Student startup gets TV treatment

Student startup gets TV treatment

February 6, 2015


William Yin, Sci’15, says he wasn’t an entrepreneur when he first created his company, Scent Trunk, during the Queen’s Summer Innovation Initiative (QSII). It was during the months-long competition — where student teams compete against one another to design and create startup businesses — that he developed the skills he’s using as he continues to market and build his company.

William Yin founded Scent Trunk during the Queen's Summer Innovation Initiative. (Photo supplied)

Scent Trunk, for which Mr. Yin is founder and CEO, is a cologne subscription service that sends monthly samples to its customers. Equipped with a predictive algorithm, the company personalizes and forecasts what scents they think each customer will like best.

“Buying cologne in a store has problems,” says Mr. Yin. “There’s little variety, the selection isn’t personalized and though you can smell the scents, you don’t know how they’ll react with your body chemistry when you actually wear them.”

By analyzing customers’ preferences and responses over time, he says Scent Trunk is able to find the colognes that best match each individual.

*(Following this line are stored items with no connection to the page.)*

/-- One object of a type with a size of its own. -/
def obj1 (i s : Nat) (t : ObjType) (a : Access) (home : Nat) : ObjDesc := ⟨i, i, s, s, t, a, home, t.size⟩
/-- Objects of consecutive subindices. -/
def objS (i s0 s1 : Nat) (t : ObjType) (a : Access) (home : Nat) : ObjDesc := ⟨i, i, s0, s1, t, a, home, t.size⟩
/-- One object of each of consecutive indices. -/
def objI (i0 i1 s : Nat) (t : ObjType) (a : Access) (home : Nat) : ObjDesc := ⟨i0, i1, s, s, t, a, home, t.size⟩
/-- Objects of every subindex of consecutive indices. -/
def objG (i0 i1 : Nat) (t : ObjType) (a : Access) (home : Nat) : ObjDesc := ⟨i0, i1, 0, 255, t, a, home, t.size⟩

/-- Numbers of HOME domains (R457): AON, PORTER, SECURE, RING_W. -/
def hAON : Nat := 0xFF
def hPORTER : Nat := 0
def hSECURE : Nat := 1
def hRING : Nat := 10

/-- Identity, directory, device reset, start-up (R452, R566). -/
def objectsIdentity (pages : Nat) : List ObjDesc :=
  [⟨0x1000, 0x1000, 1, 1, .string, .const, hAON, 6⟩, ⟨0x1000, 0x1000, 2, 2, .string, .const, hAON, 5⟩,
   ⟨0x1000, 0x1000, 3, 3, .string, .const, hAON, 4⟩, ⟨0x1000, 0x1000, 4, 4, .string, .const, hAON, 8⟩,
   ⟨0x1000, 0x1000, 5, 5, .string, .const, hAON, 2⟩,
   obj1 0x1000 6 .u64 .const hAON, obj1 0x1000 7 .u32 .ro hAON, obj1 0x1000 8 .u16 .const hAON,
   obj1 0x1000 9 .u8 .ro hAON, obj1 0x1000 0x0A .u32 .ro hAON, obj1 0x1000 0x0B .u8 .ro hAON,
   obj1 0x1000 0x0C .u8 .wo hAON, obj1 0x1000 0x0D .u8 .ro hAON, obj1 0x1000 0x0E .u8 .ro hAON,
   obj1 0x1000 0x0F .u32 .ro hAON, { obj1 0x1000 0x10 .blob .ro hAON with size := 48 },
   obj1 0x1001 0 .u8 .const hAON, { objS 0x1001 1 pages .blob .const hAON with size := 1024 }]

/-- Binding, host ports and Lecel ports (R400, R435, R436, R587). -/
def objectsLinks : List ObjDesc :=
  [obj1 0x1100 1 .u8 .ro hPORTER, obj1 0x1100 2 .u32 .ro hPORTER, obj1 0x1100 3 .u16 .ro hPORTER,
   obj1 0x1100 4 .u8 .ro hPORTER, obj1 0x1100 5 .u64 .rwi hPORTER, obj1 0x1100 6 .time64 .ro hAON,
   obj1 0x1100 7 .u64 .ro hPORTER, objS 0x1100 8 0x0E .u32 .ro hPORTER, objG 0x1101 0x1140 .u32 .ro hPORTER,
   objI 0x1200 0x1201 1 .bool .ro hPORTER, objI 0x1200 0x1201 2 .u8 .ro hPORTER, objI 0x1200 0x1201 3 .bool .rw hPORTER,
   objI 0x1200 0x1201 4 .u64 .ro hPORTER, objI 0x1200 0x1201 5 .u32 .ro hPORTER, objI 0x1200 0x1201 6 .u32 .ro hPORTER,
   obj1 0x1210 1 .u16 .ro hPORTER, objS 0x1210 2 4 .u8 .wo hPORTER, obj1 0x1210 5 .u16 .rw hPORTER,
   objI 0x1300 0x1303 1 .u8 .ro hPORTER, objI 0x1300 0x1303 2 .u32 .ro hPORTER, objI 0x1300 0x1303 3 .u16 .ro hPORTER,
   objI 0x1300 0x1303 4 .u16 .ro hPORTER, objI 0x1300 0x1303 5 .u64 .ro hPORTER, objI 0x1300 0x1303 6 .u64 .ro hPORTER,
   objI 0x1300 0x1303 7 .u32 .ro hPORTER, objI 0x1300 0x1303 8 .u32 .ro hPORTER, objI 0x1300 0x1303 9 .u8 .ro hPORTER,
   objI 0x1300 0x1303 0x0A .u8 .rwi hPORTER]

/-- Power domains, Louvre, clocks and sensors (R44, R481, R587). -/
def objectsPower : List ObjDesc :=
  [obj1 0x2000 1 .u64 .rw hAON, objS 0x2000 2 3 .u32 .ro hAON, obj1 0x2000 4 .u64 .ro hAON, obj1 0x2000 5 .u32 .ro hAON,
   objS 0x2001 0 0x23 .u8 .rw hAON, objS 0x2002 0 0x23 .u8 .ro hAON, obj1 0x2002 0xFF .u8 .ro hAON,
   objS 0x2003 0 0x23 .u64 .ro hAON, obj1 0x2003 0xFF .u64 .ro hAON,
   obj1 0x2100 1 .u32 .rw hPORTER, obj1 0x2100 2 .i64 .ro hPORTER, obj1 0x2100 3 .u32 .rwi hPORTER,
   objS 0x2100 4 5 .u32 .rw hPORTER, obj1 0x2100 6 .i16 .ro hPORTER, objS 0x2100 7 8 .u64 .ro hPORTER,
   obj1 0x2100 9 .bool .ro hPORTER,
   obj1 0x2200 1 .u32 .const hAON, obj1 0x2200 2 .bool .ro hAON, obj1 0x2200 3 .u8 .ro hAON, obj1 0x2200 4 .u8 .rw hAON,
   obj1 0x2200 5 .time64 .ro hAON, obj1 0x2200 6 .u32 .ro hAON, obj1 0x2200 7 .u8 .rw hAON,
   obj1 0x2200 0x10 .u8 .rw hAON, obj1 0x2200 0x11 .i16 .ro hAON, obj1 0x2200 0x12 .u8 .ro hAON,
   obj1 0x2200 0x13 .u32 .ro hAON, objS 0x2210 0 0x0F .i16 .ro hAON, objS 0x2220 0 0x0B .u16 .ro hAON,
   objS 0x2300 0 5 .u32 .rw hAON, objS 0x2301 0 5 .u64 .rw hAON]

/-- Interrupts and the Logbook (R496, R505). -/
def objectsIrq : List ObjDesc :=
  [objG 0x2400 0x2403 .u32 .rw hPORTER, objG 0x2404 0x2407 .u32 .rw hPORTER, objG 0x2408 0x240B .time64 .ro hPORTER,
   objG 0x240C 0x240F .u32 .ro hPORTER, objI 0x2410 0x2412 1 .u64 .ro hPORTER, objI 0x2410 0x2412 2 .u16 .wo hPORTER,
   objI 0x2410 0x2412 3 .u8 .ro hPORTER, { objI 0x2410 0x2412 4 .blob .ro hPORTER with size := 64 },
   objI 0x2410 0x2412 5 .u16 .ro hPORTER, objI 0x2410 0x2412 6 .u64 .ro hPORTER, obj1 0x2420 1 .u16 .wo hPORTER,
   obj1 0x2600 1 .bool .rw hPORTER, obj1 0x2600 2 .u32 .rw hPORTER, obj1 0x2600 3 .bool .ro hPORTER,
   obj1 0x2600 4 .u16 .ro hPORTER, objS 0x2600 5 7 .u32 .ro hPORTER, obj1 0x2600 8 .u8 .wo hPORTER,
   { objG 0x2610 0x261F .blob .ro hPORTER with size := 4096 }, objS 0x2700 1 2 .u16 .ro hAON]
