-- ==== Sys2Proof/Machine/Network.lean ====
section
/-! DEFINITION. The NX operations and the memory slots (R77 to R79, R250 to R254). -/
namespace Sys2Proof.Machine

/-- SEND (R77). -/
def execSend (n : Nat) (f : NxReg) (upset : Bool) (s : State) : Host.Outcome State Fault Refusal :=
  .next (s.onNxReg n 0x1 f upset (fun k x => k.nxSend x f))

/-- RECV (R77). -/
def execRecv (n : Nat) (f : NxReg) (upset : Bool) (s : State) : Host.Outcome State Fault Refusal :=
  .next (s.onNxReg n 0x2 f upset (fun k x => k.nxRecv x f (s.ejected n 0) (s.ejected n 1)))

/-- SENDM (R77). -/
def execSendm (n : Nat) (f : NxMem) (upset : Bool) (s : State) : Host.Outcome State Fault Refusal :=
  .next (s.onNxMem n 0x3 f upset (fun k x => k.nxSendm x f))

/-- RECVM (R77). -/
def execRecvm (n : Nat) (f : NxMem) (upset : Bool) (s : State) : Host.Outcome State Fault Refusal :=
  .next (s.onNxMem n 0x4 f upset (fun k x => k.nxRecvm x f (s.ejected n 0) (s.ejected n 1)))

/-- MRD (R78). -/
def execMrd (n : Nat) (f : NxSlot) (upset : Bool) (s : State) : Host.Outcome State Fault Refusal :=
  .next (s.onNxSlot n 0x5 f upset (fun k x => k.nxMrd x f))

/-- MWR (R78). -/
def execMwr (n : Nat) (f : NxSlot) (upset : Bool) (s : State) : Host.Outcome State Fault Refusal :=
  .next (s.onNxSlot n 0x6 f upset (fun k x => k.nxMwr x f))

/-- MEMORY_SLOT_SEND (R252). -/
def execMemorySlotSend (n : Nat) (slot : Nat) (upset : Bool) (s : State) : Host.Outcome State Fault Refusal :=
  let d := s.free 512
  if upset then .next (d.2.onCore n (fun k x => k.memSend x n slot true d.1))
  else .next (s.onCore n (fun k x => k.memSend x n slot false 0))

/-- MEMORY_SLOT_RETURN (R252). -/
def execMemorySlotReturn (n : Nat) (slot : Nat) (s : State) : Host.Outcome State Fault Refusal :=
  .next (s.onCore n (fun k x => k.memReturn x slot (s.ejected n 0) (s.ejected n 1)))

end Sys2Proof.Machine
end

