-- ==== Sys2Proof/Machine/Dispatch.lean ====
section
/-! DEFINITION. One arm per command. -/
namespace Sys2Proof.Machine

The company has had a number of recent successes, winning the Toronto regional competition in the Global Student Entrepreneurship Awards and was given a chance to pitch the business on a CBC spinoff of the popular show Dragon’s Den. Called Next Gen Den, the web-based show has young entrepreneurs pitch their early-stage businesses to a panel of industry professionals including Michele Romanow, Sci ’07 and MBA ’08, who co-founded Buytopia, an online discount service.

The episode featuring Scent Trunk is set to air on March 9 and Mr. Yin has to stay tight-lipped until then.

“At the moment, all I can say is that it went well,” he says.

Despite these successes, the company has faced its fair share of challenges, one of which happened while in QSII.

“We fared poorly in QSII and it was one of the biggest defeats I’ve ever had,” says Mr. Yin. “I’d never put so much into something and not had it pan out. I wanted to prove the judges wrong.” Failing to win the competition, he says, was a spark that made him work even harder. “My biggest motivator is being told I can’t do something.”

In the months since he started Scent Trunk, Mr. Yin says he’s made his company’s pitch hundreds of times and that to be an entrepreneur you have to have thick skin.

“You get rejected often, so you have to seize on the small wins to stay motivated. In QSII I learnt that I love growing a business, selling things, crunching numbers and making an enterprise work. The competition prepared me for the challenges I’ve faced, but each day as the business grows, it gets harder,” he says. “But, I’m very competitive, I love a challenge.”